Transgender sexual health and function is a research frontier where the need is acute and the data is sparse. The physiological effects of hormone therapy and gender-affirming surgery on sexual function are documented in case series and small studies, but large-scale data on sexual satisfaction, orgasmic function, and long-term outcomes is limited. The political environment around transgender health care has made research funding in this area particularly volatile; studies that were fundable in 2020 face different prospects in 2026, not because the science changed but because the politics did.
The Kinsey Question Revisited
Kinsey wanted to know what human sexuality actually was. Not what it should be. Not what the law permitted. Not what religion prescribed. He wanted the descriptive truth: what do people actually do, with whom, how often, and with what variation.
Eighty years later, the answer is: we’re closer, but not as close as we should be. The physiological mechanisms are understood. The distribution of orientation is established. The orgasm gap is measured. The anatomy is mapped. These are real achievements, won by researchers who worked under conditions ranging from hostile to absurd, and the knowledge they produced has changed clinical practice, legal frameworks, and millions of individual lives.
But the Kinsey question, the big one, the descriptive inventory of human sexual behavior in all its range and variation, remains unfinished. The data is spotty.
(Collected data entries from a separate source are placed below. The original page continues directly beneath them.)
-- ==== Sys2Proof/Safety.lean ====
section
/-! DEFINITION. Safety: what a well-behaved state and a well-behaved run are, and the words in which the claims of the
certificates are stated. -/

namespace Sys2Proof.Machine

/-! The invariant -/

/-- The three vector bases are multiples of 32 (R340 to R342), and of the FCSE PID Registers only the process ID is not
zero (R345). -/
def State.basesAligned (s : State) : Bool :=
  s.secure.vbar.extractLsb' 0 5 == 0 && s.nonSecure.vbar.extractLsb' 0 5 == 0 && s.cp15.mvbar.extractLsb' 0 5 == 0 &&
    s.secure.fcse.extractLsb' 0 25 == 0 && s.nonSecure.fcse.extractLsb' 0 25 == 0

/-- The reserved bits of every saved status register are zero (R58). -/
def Spsrs.reservedZero (r : Spsrs) : Bool :=
  [r.fiq, r.irq, r.svc, r.mon, r.abt, r.und].all fun w => w &&& ~~~psrMask == 0

/-- What holds in every state that a run from reset reaches: the memory is in canonical form; the vector bases and the
FCSE PIDs are aligned and the saved status registers have no reserved bit; no watchpoint is left over from an
instruction; outside Debug state the PC is a multiple of the instruction length (R54). -/
structure State.Inv (s : State) : Prop where
  memory : Memory.wf s.mem = true
  bases : s.basesAligned = true
  saved : s.spsr.reservedZero = true
  watch : s.dbg.watchHit = none
  pc : s.halted = true ∨ s.pcAligned = true

/-! A safe step -/

/-- A run has not stopped with a fault. The refusals are not faults: they say that the model gives no meaning. -/
def State.safeStep (s : State) : Prop := ∀ f, step s ≠ .fault f

/-! Words of the claims -/

/-- Nothing stands between the boundary and the next instruction: no DMA transfer runs, and there is no debug request, no
interrupt, no Jazelle state and no misaligned PC. -/
def State.quiet (s : State) : Bool :=
  !s.halted && s.running.isNone && s.debugRequest.isNone && s.interrupt.isNone && !s.cpsr.j && s.pcAligned

/-- No vector catch, breakpoint or unmasked imprecise abort stops the instruction that has been fetched. -/
def State.clear (s : State) : Bool := s.fetchEvent.isNone && (s.cpsr.a || s.pendingAbort.isNone)

/-- The instruction set in force. -/
def State.isa (s : State) : Isa := if s.cpsr.t then .thumb else .arm

/-- The state after a data-processing instruction that writes Rd: the result, the flags where S is set, and the PC. -/
def State.done (s : State) (sf : Bool) (rd : RegNo) (r : Word) (flags : Psr) : State :=
  (if sf then (s.setReg rd r).setFlags flags else s.setReg rd r).next

/-- The memory is plain: the MMU of the current world is off and so is TEX remap, so that the data cache takes no part; no
TCM is enabled, nothing answers an error, there are no devices, data are little-endian, and of the FCSE PID Register only
the process ID is not zero. -/
def State.plainMemory (s : State) : Bool :=
  !s.sctlr 0 && !s.sctlr 28 && !s.cp15.dtcm[0].region.getLsbD 0 && !s.cp15.dtcm[1].region.getLsbD 0 &&
    !s.cp15.itcm[0].region.getLsbD 0 && !s.cp15.itcm[1].region.getLsbD 0 && s.pins.errors.isEmpty &&
    s.pins.devices.isEmpty && s.bank.ppmr == 0 && s.bank.fcse.extractLsb' 0 25 == 0 && !s.cpsr.e && !s.bigEndian32

/-- The key of the byte at an address of plain memory (FCSE apart, R541). -/
def State.plainKey (s : State) (va : Word) : Nat := s.extKey (!s.isSecure) (s.fcse (!s.isSecure) va)

/-- The byte, and the little-endian word, at an address of plain memory. -/
def State.plainByte (s : State) (va : Word) : Byte := Memory.read s.mem (s.plainKey va)
def State.plainWord (s : State) (va : Word) : Word :=
  s.plainByte (va + 3) ++ s.plainByte (va + 2) ++ s.plainByte (va + 1) ++ s.plainByte va

/-- The state in which a piece at an address is translated: what `readPiece` and `writePiece` note first. -/
def State.pieceState (s : State) (p : Acc) (va : Word) (n : Nat) : State := (s.noteWatch p va n).notePast p va

/-- The keys of the bytes that a store of single bytes reaches, each through its own translation. -/
def splitKeys (p : Acc) (va : Word) (s : State) : List Byte → List Nat
  | [] => []
  | b :: bs =>
    match translateData p va true (s.pieceState p va 1), writePiece p va [b] true s with
    | .ok (x, t), .ok (_, u) => t.pieceKey x 0 :: splitKeys p (va + 1) u bs
    | .ok (x, t), .error _ => [t.pieceKey x 0]
    | .error _, _ => []

/-- The keys of the bytes that `memWrite` reaches: those of the aligned address, or those of the single bytes. -/
def storedKeys (p : Acc) (addr : Word) (n : Nat) (v : Word) (s : State) : List Nat :=
  match alignData p addr s with
  | .ok ((a, true), t) => splitKeys { p with first := a } a t (valueBytes t.bigEndian n v)
  | .ok ((a, false), t) =>
    match translateData (p.keepLow addr a) a false (t.pieceState (p.keepLow addr a) a n) with
    | .ok (x, u) => (List.range n).map (u.pieceKey x)
    | .error _ => []
  | .error _ => []

/-- The keys of the bytes that storing words upwards from an aligned address reaches. -/
def wordKeys (p : Acc) (a : Word) (s : State) : List Word → List Nat
  | [] => []
  | w :: ws =>
    match translateData p a false (s.pieceState p a 4), writeWordAt p a w s with
    | .ok (x, t), .ok (_, u) => (List.range 4).map (t.pieceKey x) ++ wordKeys p (a + 4) u ws
    | .ok (x, t), .error _ => (List.range 4).map (t.pieceKey x)
    | .error _, _ => []

/-- The data cache holds a line with this byte of external memory. -/
def State.holds (s : State) (key : Nat) : Bool :=
  s.dcache.any fun l => (List.range 32).any fun i => s.extKey l.ns (l.pa + BitVec.ofNat 32 i) == key

/-- The vectors of the exceptions an instruction can take, in the current world or in Secure Monitor mode. -/
def State.isVector (s : State) (a : Word) : Bool :=
  [0x04#32, 0x08, 0x0C, 0x10].any fun o => a == s.vectorBase (!s.isSecure) + o || a == s.cp15.mvbar + o

/-! The states after an instruction that completes -/

/-- After an instruction that only writes one register. -/
def State.wrote (s : State) (rd : RegNo) (r : Word) : State := (s.setReg rd r).next

/-- After a logical opcode: N and Z of the result, C of the shifter (R901). -/
def State.logicalDone (s : State) (sf : Bool) (rd : RegNo) (r : Word) (b : Shifted) : State :=
  s.done sf rd r (s.cpsr.logical r b.carry)

/-- After an arithmetic opcode: N and Z of the result, the carry and the overflow of the sum (R901). -/
def State.sumDone (s : State) (sf : Bool) (rd : RegNo) (r : Sum) : State := s.done sf rd r.value (s.cpsr.arithmetic r)

/-- After an opcode that only sets flags. -/
def State.flagged (s : State) (p : Psr) : State := (s.setFlags p).next

/-- After a multiply: N and Z of the result where S is set (R962). -/
def State.mulDone (s : State) (sf : Bool) (rd : RegNo) (r : Word) : State := s.done sf rd r (s.cpsr.setNZ r)

/-- After a long multiply (R962). -/
def State.longDone (s : State) (sf : Bool) (hi lo : RegNo) (r : DWord) : State :=
  let t := (s.setReg lo (r.extractLsb' 0 32)).setReg hi (r.extractLsb' 32 32)
  (if sf then t.setFlags (s.cpsr.setNZ64 r) else t).next

/-- After an instruction that sets the Q flag where its result did not fit (R60). -/
def State.stickyDone (s : State) (rd : RegNo) (r : Word) (q : Bool) : State :=
  ((s.setReg rd r).setFlags (s.cpsr.stickQ q)).next

/-- After a parallel addition or subtraction: the GE bits only where the prefix writes them (R1023). -/
def State.lanesDone (s : State) (rd : RegNo) (r : Word × BitVec 4) (writesGe : Bool) : State :=
  (if writesGe then (s.setReg rd r.1).setFlags { s.cpsr with ge := r.2 } else s.setReg rd r.1).next

/-- The base register written back, where the addressing mode does that. -/
def State.based (s : State) (rn : RegNo) : Option Word → State
  | none => s
  | some v => s.setReg rn v

/-- A data access of an instruction that loads, and of one that stores. -/
def loadOf (ty : AccType) (priv : Bool) : Acc := { ty := ty, write := false, priv := priv }
def storeOf (ty : AccType) (priv : Bool) : Acc := { ty := ty, write := true, priv := priv }

/-- A branch that takes the instruction set from bit 0 of the target (R1121); bits [1:0] are not 0b10. -/
def State.interwork (s : State) (v : Word) : State :=
  if v.getLsbD 0 then { s with cpsr := { s.cpsr with t := true } }.branchTo (v &&& ~~~1#32)
  else { s with cpsr := { s.cpsr with t := false } }.branchTo v

/-- After a return from an exception: the CPSR, and the PC without the low bits that the instruction set does not have
(R905). -/
def State.returned (s : State) (p : Psr) (target : Word) : State :=
  (s.setCpsr p).branchTo (if p.t then target &&& ~~~1#32 else target &&& ~~~3#32)

/-- The VFP11 may be used: the world, the access field, the enable bit, and no exception pending (R499, R528). -/
def State.vfpUsable (s : State) (cp11 : Bool) : Bool :=
  (s.isSecure || (s.cp15.nsacr.getLsbD 10 && s.cp15.nsacr.getLsbD 11)) &&
    (s.cpAccess cp11 == 0b11#2 || (s.cpAccess cp11 == 0b01#2 && s.privileged)) && s.vfp.fpexc.getLsbD 30 &&
    !s.vfp.fpexc.getLsbD 31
The samples are biased toward populations that someone had a reason to study; gay men because of AIDS, erectile dysfunction because of Viagra, adolescents because of moral panic. The populations that nobody had a commercial or epidemiological reason to study; women outside a dysfunction frame, asexual people, the elderly, the full range of desire and fantasy and practice in the general population; remain in the margins.
The honest answer to “what do we know about sex in 2026” is: we know what we were allowed to measure. We measured what crisis made urgent, what profit made attractive, and what politics made survivable. The rest is silence, and the silence is not because the questions are unanswerable. It is because answering them has never been, in any sustained way, anyone’s priority.
The tools exist. The methods exist. The researchers exist. What does not exist, and has never existed for more than a few crisis-driven years at a time, is the collective decision that understanding human sexuality is worth the political cost of looking. Kinsey paid that cost with his health. Masters and Johnson paid it with their reputations. Researchers across the field continue to pay it with their careers, their funding, and their institutional standing.
The question is not whether we can know more. The question is whether we’re willing to. The evidence from eighty years of trying suggests that the answer is: only when we have no choice.